A schematic showing how the sandwich assay detects analytes by binding to them and converting sucrose to glucose.
Xiang and Lu’s antibody sandwich assay is one of two approaches they developed to allow commercial meters to quantitate proteins and other analytes.

An antibody-based strategy has considerably widened the range of analytes that can be detected with personal glucose meters, according to new work by Yu Xiang and Yi Lu at the University of Illinois, Urbana-Champaign (Anal. Chem., DOI: 10.1021/ac300517n).

Last year, the same team developed a technique in which DNAzymes and aptamers, functional DNAs that bind specific compounds, were used to make commercially available personal glucose meters capable of measuring a range of targets (C&EN, July 25, 2011, page 9). But functional DNAs have been developed for only a limited number of target compounds.

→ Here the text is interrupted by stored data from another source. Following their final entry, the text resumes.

-- ==== Sys2Proof/Machine/Ops.lean ====
section
/-! DEFINITION. The shared operations over memory and registers: byte memories, buffers, returning an
outcome (what this block has in place of taking an exception), and the Stream Port. -/

namespace Sys2Proof.Machine

/-! ## Byte memories -/

/-- The byte at an index; 0 where no cell is listed (10_state.md R24). -/
def Memory.read : Memory → Nat → Byte
  | [], _ => 0
  | (a, v) :: m, i => if a = i then v else Memory.read m i

/-- Drop the cell of an index. -/
def Memory.erase (m : Memory) (i : Nat) : Memory := m.filter fun c => c.1 != i

/-- Put a cell before the first cell of a higher index. -/
def Memory.insert : Memory → Nat → Byte → Memory
  | [], i, v => [(i, v)]
  | (a, w) :: m, i, v => if i < a then (i, v) :: (a, w) :: m else (a, w) :: Memory.insert m i v

/-- `buf[i] <- v` on the cells (00_scope.md R15). Writing 0, what an unlisted index reads as, leaves no
cell, so that equal contents are equal lists (assumption 14). -/
def Memory.write (m : Memory) (i : Nat) (v : Byte) : Memory :=
  if v = 0 then Memory.erase m i else Memory.insert (Memory.erase m i) i v

/-- The canonical form of the contents of a buffer of `size` bytes: indices strictly rising and below
`size`, no cell holding 0. -/
def Memory.wf (size : Nat) : Memory → Bool
  | [] => true
  | (a, v) :: m => decide (a < size) && decide (v ≠ 0) && m.all (fun c => decide (a < c.1)) && Memory.wf size m

/-! ## Buffers -/

/-- `buf[i]` (R15). The operations read only below `size`, by their bounds checks (20_memory.md R53). -/
def Buffer.get (b : Buffer) (i : Nat) : Byte := Memory.read b.cells i

/-- `buf[i] <- v` (R15). The operations write only below `size`, by their bounds checks (R53). -/
def Buffer.set (b : Buffer) (i : Nat) (v : Byte) : Buffer := { b with cells := Memory.write b.cells i v }

/-- The `n` bytes from `start` on: `buf[start..start+n)` (R15). -/
def Buffer.slice (b : Buffer) : Nat → Nat → List Byte
  | _, 0 => []
  | start, n + 1 => b.get start :: Buffer.slice b (start + 1) n

/-- Write a list of bytes from `start` on, one byte at a time in index order. -/
def Buffer.setBytes (b : Buffer) (start : Nat) : List Byte → Buffer
  | [] => b
  | v :: vs => Buffer.setBytes (b.set start v) (start + 1) vs

/-- A slice that must lie inside the buffer: none where an index does not exist (R50). -/
def Buffer.sliceChecked (b : Buffer) (start n : Nat) : Option (List Byte) :=
  if start + n ≤ b.size then some (b.slice start n) else none

/-- All bytes of a buffer, index 0 first. -/
def Buffer.toBytes (b : Buffer) : List Byte := b.slice 0 b.size

/-- `tx` as a buffer: its size is fixed by the configuration (10_state.md R22). -/
def State.txBuf (s : State) : Buffer := ⟨s.cfg.txBufSize, s.tx⟩

/-- `rx` as a buffer: its size is fixed by the configuration (10_state.md R23). -/
def State.rxBuf (s : State) : Buffer := ⟨s.cfg.rxBufSize, s.rx⟩

/-- `tx_filled <- 0 ; tx[0] <- 0`: RESET_TX without its status (42_buffer_ops.md R145), also the last
step of a successful SEND (43_send.md R160). -/
def State.clearTx (s : State) : State := { s with txFilled := 0, tx := Memory.write s.tx 0 0 }

/-- `rx_filled <- 0 ; rx[0] <- 0`: RESET_RX without its status (42_buffer_ops.md R146), also the first
step of every RECEIVE (44_receive.md R171). -/
def State.clearRx (s : State) : State := { s with rxFilled := 0, rx := Memory.write s.rx 0 0 }

/-! ## Outcomes: what stands in for taking an exception

"Trap entry" for this block is the act of returning a failure (60_exceptions.md R210): no state is
saved, control goes nowhere, and the code is latched. There is no return from it and nothing to restore
(R211). -/

/-- Hand the outcome triple to the host (00_scope.md R17). -/
def State.return (s : State) (ok : Bool) (value : Nat) (status : Option Status) : State :=
  { s with result := some ⟨ok, value, status⟩ }

/-- `fail <Name>` (R17, R200): `ok = false`, `value = 0`, the code in the layer's status register, no
further change. -/
def State.fail (s : State) (l : Layer) (st : Status) : State := (s.latch l st).return false 0 (some st)

/-- `succeed <Name>(v)` (R17): `ok = true`, `value = v`, the code in the layer's status register. -/
def State.succeed (s : State) (l : Layer) (st : Status) (v : Nat) : State :=
  (s.latch l st).return true v (some st)

/-- The outcome `(true, v, -)` of an operation that writes no status register (42_buffer_ops.md R147). -/
def State.answer (s : State) (v : Nat) : State := s.return true v none

/-- The outcome of a COBS or CRC operation on a buffer, wherever it is invoked from: the triple and the
buffer it leaves. -/
structure OpResult where
  ok : Bool
  value : Nat
  status : Status
  buf : Buffer
deriving DecidableEq, Repr

/-- A failed operation on a buffer: `value = 0` (R17) and the buffer as it then is. -/
def OpResult.failed (st : Status) (b : Buffer) : OpResult := ⟨false, 0, st, b⟩

/-- Return the outcome of a stand-alone operation to the host (R17), its buffer back with it. -/
def State.report (s : State) (l : Layer) (r : OpResult) : State :=
  if r.ok then State.succeed { s with buf := r.buf } l r.status r.value
  else State.fail { s with buf := r.buf } l r.status

/-! ## The Stream Port and the time source (60_exceptions.md R224, R226) -/

/-- The inbound side of the Stream Port, with the time source and the environment's plan. -/
structure Port where
  fifo : List Byte
  now : Nat
  arrivals : List Arrival
deriving DecidableEq, Repr

/-- The inbound side of the port of an engine. -/
def State.port (s : State) : Port := ⟨s.inbound, s.now, s.arrivals⟩

/-- The state after reads of the port. -/
def State.putPort (s : State) (p : Port) : State :=
  { s with inbound := p.fifo, now := p.now, arrivals := p.arrivals }

/-- Every byte the inbound side still holds or will bring, in order. -/
def Port.stream (p : Port) : List Byte := p.fifo ++ p.arrivals.flatMap Arrival.bytes

/-- What happens before a poll: time passes and bytes join the FIFO. When the plan has come to its end,
nothing arrives any more (assumption 10). -/
def Port.pass (p : Port) : Port :=
  match p.arrivals with
  | [] => p
  | a :: as => ⟨p.fifo ++ a.bytes, p.now + a.elapsed, as⟩

/-- What a read of the inbound side gives: a byte or none, and the port it leaves. -/
structure PortRead where
  byte : Option Byte
  port : Port
deriving DecidableEq, Repr

/-- `bytes_available()` (R226): the current length of the inbound FIFO. The engine never calls it; it is
there for the host. -/
def bytesAvailable (p : Port) : Nat := p.fifo.length

/-- `try_read_byte()` (R18, R226): never blocks; takes the byte at the head of the FIFO, if any. -/
def tryReadByte (p : Port) : PortRead :=
  match p.fifo with
  | [] => ⟨none, p⟩
  | b :: bs => ⟨some b, { p with fifo := bs }⟩

/-- One poll of the engine: what the environment does before it, then `try_read_byte()`. -/
def Port.poll (p : Port) : PortRead := tryReadByte p.pass

/-- The loop of `await_byte()` (44_receive.md R176), along the plan of arrivals: poll; a byte available is
always taken; on an empty poll the wait ends when `now_us() - t_last >= TIMEOUT_US`. At the end of the
plan nothing arrives any more, and the wait ends at the first moment that test holds (assumption 10). -/
def awaitFrom (timeout tLast : Nat) : List Arrival → List Byte → Nat → PortRead
  | [], fifo, now =>
    let r := Port.poll ⟨fifo, now, []⟩
    match r.byte with
    | some b => ⟨some b, r.port⟩
    | none =>
      if timeout ≤ r.port.now - tLast then ⟨none, r.port⟩ else ⟨none, { r.port with now := tLast + timeout }⟩
  | a :: as, fifo, now =>
    let r := Port.poll ⟨fifo, now, a :: as⟩
    match r.byte with
    | some b => ⟨some b, r.port⟩
    | none =>
      if timeout ≤ r.port.now - tLast then ⟨none, r.port⟩ else awaitFrom timeout tLast as r.port.fifo r.port.now

/-- `await_byte()` (R176); `none` is the answer Timeout. -/
def awaitByte (timeout tLast : Nat) (p : Port) : PortRead := awaitFrom timeout tLast p.arrivals p.fifo p.now

/-- `write_bytes(list)` (R18, R226): appends the list, in order; accepted at once (assumption 12). -/
def State.writeBytes (s : State) (l : List Byte) : State := { s with outbound := s.outbound ++ l }

end Sys2Proof.Machine
end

Now, Xiang and Lu have replaced functional DNAs with antibodies, which have been developed to recognize a much wider range of targets. They use sandwich and competitive antibody assays to quantitate, respectively, a diagnostic protein (prostate-specific antigen) and a toxin (ochratoxin A). In both approaches, the antibody recognizes the analyte, and antibody-associated invertase converts sucrose to glucose, which is measured by the glucose meter.

With support from the National Science Foundation’s Innovation Corps, Lu has founded a company, GlucoSentient, that will commercialize glucose-meter-based tests for nonglucose analytes.

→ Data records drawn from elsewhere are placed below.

/-- Settles O7: the two operands that can be none of their kind are the two ways to be refused. -/
theorem onlyIllFormedOperandsAreRefused : Obligations.OnlyIllFormedOperandsAreRefused := by
  unfold Obligations.OnlyIllFormedOperandsAreRefused
  refine ⟨fun _ offset _ s h => exec_writePayload_short h offset s, fun buf start crc s h => ?_, fun i s r hwf h => ?_⟩
  · refine exec_crcAppend_too_wide (Bool.eq_false_iff.2 fun hfits => ?_) buf start
    exact absurd (CrcWidth.fits_iff.1 hfits) (Nat.not_lt.2 h)
  · exact absurd hwf (by simp [(exec_refused_iff.1 h).not_wf])

/-- Settles O12: of the three ways to end, a well-formed operation is not refused, and nothing faults. -/
theorem everyOperationAnswers : Obligations.EveryOperationAnswers := by
  unfold Obligations.EveryOperationAnswers
  intro i s hinv hwf
  obtain ⟨t, ht⟩ | ⟨r, hr⟩ | ⟨f, hf⟩ := exec_cases i s
  · exact ⟨t, ht.exec⟩
  · exact absurd hwf (by simp [hr.not_wf])
  · exact absurd hinv hf.not_inv

end Sys2Proof.Machine
end

section
/-! SUPPORT. Which operations write what (20_memory.md R50, R57, 10_state.md R25, R26, R31). -/

namespace Sys2Proof.Machine

open Sys2Proof.Claims

/-- RECEIVE leaves the transmit side, the configuration and the host's buffers alone (R170). -/
theorem ReceiveRun.same {s t : State} (h : ReceiveRun s t) : s.RxSame t := by
  cases (exec_receive s).symm.trans h.exec
  exact s.receive_same

/-- Settles O48. -/
theorem configurationIsImmutable : Obligations.ConfigurationIsImmutable := by
  unfold Obligations.ConfigurationIsImmutable
  intro i s t hexec
  cases exec_next_iff.1 hexec with
  | receive h => exact ⟨h.same.cfg, fun _ => h.same.crcTable⟩
  | crcTableGen => exact ⟨rfl, fun h => absurd rfl h⟩
  | encodeFailed | appendFailed | sent => exact ⟨rfl, fun _ => rfl⟩
  | _ => simp

/-- Settles O49: of the ways an operation completes, only SEND's and RECEIVE's write more than one space. -/
theorem spacesHaveTheirWriters : Obligations.SpacesHaveTheirWriters := by
  unfold Obligations.SpacesHaveTheirWriters
  intro i s t hexec
  cases exec_next_iff.1 hexec with
  | receive h =>
    obtain ⟨-, htx, hfilled, -, hbuf, hdst, hout, hcmd⟩ := h.same
    exact ⟨fun _ => ⟨htx, hfilled⟩, fun h => absurd h (by decide), fun h => absurd rfl h, fun _ => hout,
      ⟨[], by rw [hout, List.append_nil]⟩, fun _ => hbuf, fun _ => hdst, hcmd⟩
  | encodeFailed | appendFailed => simp [Instr.opcode, State.encodeFailed, State.appendFailed]
  | sent => simp [Instr.opcode, State.sent]
  | _ => simp [Instr.opcode]

/-- Settles O50. -/
theorem statusRegistersHaveTheirWriters : Obligations.StatusRegistersHaveTheirWriters := by
  unfold Obligations.StatusRegistersHaveTheirWriters
  intro i s t hexec
  cases exec_next_iff.1 hexec <;> simp [Instr.opcode]

/-- Settles O54: WRITE_PAYLOAD takes a maximum, every other operation keeps the tracker or sets it to 0. -/
theorem txFilledOnlyDropsToZero : Obligations.TxFilledOnlyDropsToZero := by
  unfold Obligations.TxFilledOnlyDropsToZero
  intro i s t hexec hlt
  cases exec_next_iff.1 hexec with
  | resetTx => exact ⟨rfl, .inl rfl⟩
  | sent => exact ⟨rfl, .inr ⟨rfl, rfl⟩⟩
  | written => exact absurd hlt (by simp)
  | receive h => exact absurd hlt (by simp [h.same.txFilled])
  | encodeFailed | appendFailed => exact absurd hlt (Nat.lt_irrefl _)
  | _ => exact absurd hlt (by simp)

/-- Settles O55: of the ways RECEIVE ends, only the one that received a packet leaves the tracker non-zero. -/
theorem rxFilledOnlyFromReceive : Obligations.RxFilledOnlyFromReceive := by
  unfold Obligations.RxFilledOnlyFromReceive
  intro i s t hexec hne
  cases exec_next_iff.1 hexec with
  | resetRx => exact .inr ⟨rfl, .inr rfl⟩
  | receive h =>
    cases h with
    | received => exact .inl ⟨rfl, rfl⟩
    | undecodable _ _ hu => subst hu; exact .inr ⟨rfl, .inl rfl⟩
    | _ => exact .inr ⟨rfl, .inl rfl⟩
  | encodeFailed | appendFailed | sent => exact absurd rfl hne
  | _ => exact absurd (by simp) hne

end Sys2Proof.Machine
end

section
/-! SUPPORT. What operations report (30_encoding.md R80, R81, 60_exceptions.md R200, R202, R203). -/

namespace Sys2Proof.Machine

open Sys2Proof.Claims

/-! ## Codes and kinds -/

/-- The status of a code; the code of no status gives an idle one. -/
def Status.ofCode (c : Byte) : Status :=
  match c.toNat with
  | 11 => .cobsStandby
  | 12 => .encodePayloadTooSmall
  | 13 => .encodePayloadTooLarge
  | 14 => .encodeBufferTooSmall
  | 15 => .encodeAlreadyEncoded
  | 16 => .payloadEncoded
  | 17 => .decodePacketTooSmall
  | 18 => .decodePacketTooLarge
  | 19 => .decodeBufferTooSmall
  | 20 => .delimiterNotFound
  | 21 => .delimiterTooEarly
  | 22 => .decodeAlreadyDecoded
  | 23 => .payloadDecoded
  | 51 => .crcStandby
  | 52 => .computeBufferTooSmall
  | 53 => .checksumComputed
  | 54 => .appendBufferTooSmall
  | 55 => .checksumAppended
  | 56 => .extractBufferTooSmall
  | 57 => .checksumExtracted
  | 102 => .packetSent
  | 103 => .packetReceived
  | 104 => .noBytesToParse
  | 105 => .startByteNotFound
  | 106 => .packetTimeout
  | 107 => .packetOutOfBufferSpace
  | 108 => .postambleTimeout
  | 109 => .crcCheckFailed
  | 110 => .writePayloadTooSmall
  | 111 => .readPayloadTooSmall
  | 112 => .payloadWritten
  | 113 => .payloadRead
  | _ => .transferStandby

theorem Status.ofCode_code (st : Status) : Status.ofCode st.code = st := by cases st <;> rfl

/-- Settles O53: the status can be read back from its code. -/
theorem statusCodesAreDisjoint : Obligations.StatusCodesAreDisjoint := by
  unfold Obligations.StatusCodesAreDisjoint
  refine ⟨Function.LeftInverse.injective Status.ofCode_code, fun a => ?_⟩
  cases a <;> decide

/-- A status has a kind as a failure exactly when some operation raises it (R202). -/
theorem Status.kinds_eq_nil_iff (o : Opcode) (st : Status) : st.kinds o = [] ↔ st.raisers = [] := by
  cases st with
  | decodePacketTooSmall => rw [Status.kinds]; split <;> simp [Status.raisers]
  | _ => simp [Status.kinds, Status.raisers]

/-! ## The codec and the CRC engine -/

/-- What a codec or CRC operation answers: a status of its layer, raised by it when it failed, by nothing when it
succeeded. -/
structure OpResult.Proper (r : OpResult) (l : Layer) (o : Opcode) : Prop where
  layer : r.status.layer = l
  failed : r.ok = false → o ∈ r.status.raisers
  succeeded : r.ok = true → r.status.raisers = []

theorem OpResult.proper_failed {st : Status} {o : Opcode} (b : Buffer) (h : o ∈ st.raisers) :
    (OpResult.failed st b).Proper st.layer o := ⟨rfl, fun _ => h, nofun⟩

theorem cobsEncode_proper (b : Buffer) (p : Nat) (d : Byte) : (cobsEncode b p d).Proper .cobs .cobsEncode := by
  obtain ⟨-, st, hres, hst⟩ | hpre := cobsEncode_cases b p d
  · rw [hres]
    obtain ⟨rfl, -⟩ | ⟨rfl, -⟩ | ⟨rfl, -⟩ | ⟨rfl, -⟩ := hst <;> exact OpResult.proper_failed b (by decide)
  · obtain ⟨b', hres, -⟩ := cobsEncode_ok d hpre
    rw [hres]
    exact ⟨rfl, nofun, fun _ => rfl⟩

theorem cobsDecode_proper (b : Buffer) (l : Nat) (d : Byte) : (cobsDecode b l d).Proper .cobs .cobsDecode := by
  cases hok : (cobsDecode b l d).ok with
  | true =>
    obtain ⟨-, -, hst, -⟩ := cobsDecode_success hok
    exact ⟨by rw [hst]; rfl, by simp [hok], by rw [hst]; exact fun _ => rfl⟩
  | false =>
    obtain ⟨-, hst⟩ := cobsDecode_failure hok
    have hst : (cobsDecode b l d).status.layer = .cobs ∧ .cobsDecode ∈ (cobsDecode b l d).status.raisers := by
      obtain ⟨h, -⟩ | ⟨h, -⟩ | ⟨h, -⟩ | ⟨h, -⟩ | h | h := hst <;> rw [h] <;> decide
    exact ⟨hst.1, fun _ => hst.2, by simp [hok]⟩

theorem crcCompute_proper (cfg : Config) (table : Vector Word 256) (b : Buffer) (start len : Nat) :
    (crcCompute cfg table b start len).Proper .crc .crcCompute := by
  rcases Nat.lt_or_ge b.size (start + len) with h | h
  · rw [crcCompute_short h]; exact OpResult.proper_failed b (by decide)
  · rw [crcCompute_ok h]; exact ⟨rfl, nofun, fun _ => rfl⟩

theorem crcAppend_proper (w : CrcWidth) (b : Buffer) (start : Nat) (crc : Word) :
    (crcAppend w b start crc).Proper .crc .crcAppend := by
  rcases Nat.lt_or_ge b.size (start + w.bytes) with h | h
  · rw [crcAppend_short h]; exact OpResult.proper_failed b (by decide)
  · rw [crcAppend_ok h]; exact ⟨rfl, nofun, fun _ => rfl⟩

“I didn’t doubt the generality of this approach from the first time I saw it,” comments Reginald M. Penner, a specialist in chemical sensing at the University of California, Irvine. “Its scope was originally only limited by the availability of functional DNAs,” and antibodies now further expand its applicability. “I continue to think that this is amongst the freshest and most exciting ideas in biosensing that I’ve seen,” he says.